- [Task to complete] Repeat the line that contains "end Sys2Proof.Machine" exactly, along with each following line up to and including the last line of the entries.

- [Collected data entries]

/-- A run under a budget has ended, and then every larger budget reports the same state, or it is still running (R198,
R199). -/
theorem runFor_cases (n : Nat) (s : State) :
    (∃ t, t.run ≠ .running ∧ ∀ k, runFor (n + k) s = .ended t) ∨
      ∃ t, t.run = .running ∧ runFor n s = .notEnded t := by
  induction n generalizing s with
  | zero =>
    by_cases hs : s.run = .running
    · exact .inr ⟨s, hs, runFor_zero_of_running hs⟩
    · exact .inl ⟨s, hs, fun k => runFor_of_ended hs _⟩
  | succ n ih =>
    by_cases hs : s.run = .running
    · obtain ⟨u, hu⟩ := stepAlwaysAnswersState s
      obtain ⟨t, ht, hended⟩ | ⟨t, ht, hout⟩ := ih u
      · refine .inl ⟨t, ht, fun k => ?_⟩
        rw [Nat.succ_add, runFor_succ_of_running hs hu, hended]
      · exact .inr ⟨t, ht, (runFor_succ_of_running hs hu n).trans hout⟩
    · exact .inl ⟨s, hs, fun k => runFor_of_ended hs _⟩

/-- Settles O54: the budget's report tells which case of `runFor_cases` holds. -/
theorem runBudgetOnlyDelaysTheEnd : Obligations.RunBudgetOnlyDelaysTheEnd := by
  intro n s t
  obtain ⟨u, hu, hended⟩ | ⟨u, hu, hout⟩ := runFor_cases n s
  · have hn : runFor n s = .ended u := hended 0
    rw [hn]
    exact ⟨fun h => RunReport.ended.inj h ▸ ⟨hu, hended⟩, nofun⟩
  · rw [hout]
    exact ⟨nofun, fun h => RunReport.notEnded.inj h ▸ hu⟩

end Sys2Proof.Machine
end
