-- ==== Sys2Proof/Decode.lean ====
section
/-! DEFINITION. The commands a word spells by the table's bits: the table gives no row any bits, so no
word spells a command. -/

namespace Sys2Proof

/-- No row of spec/opcode_table.json has fields or fixed bits. -/
def decodeTableWord (_nbits _w : Nat) : Option Instr := none

end Sys2Proof
end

- [Task solution]
end Sys2Proof.Machine
end
-- ==== Sys2Proof/Decode.lean ====
section
/-! DEFINITION. The commands a word spells by the table's bits: the table gives no row any bits, so no
word spells a command. -/

namespace Sys2Proof

/-- No row of spec/opcode_table.json has fields or fixed bits. -/
def decodeTableWord (_nbits _w : Nat) : Option Instr := none

end Sys2Proof
end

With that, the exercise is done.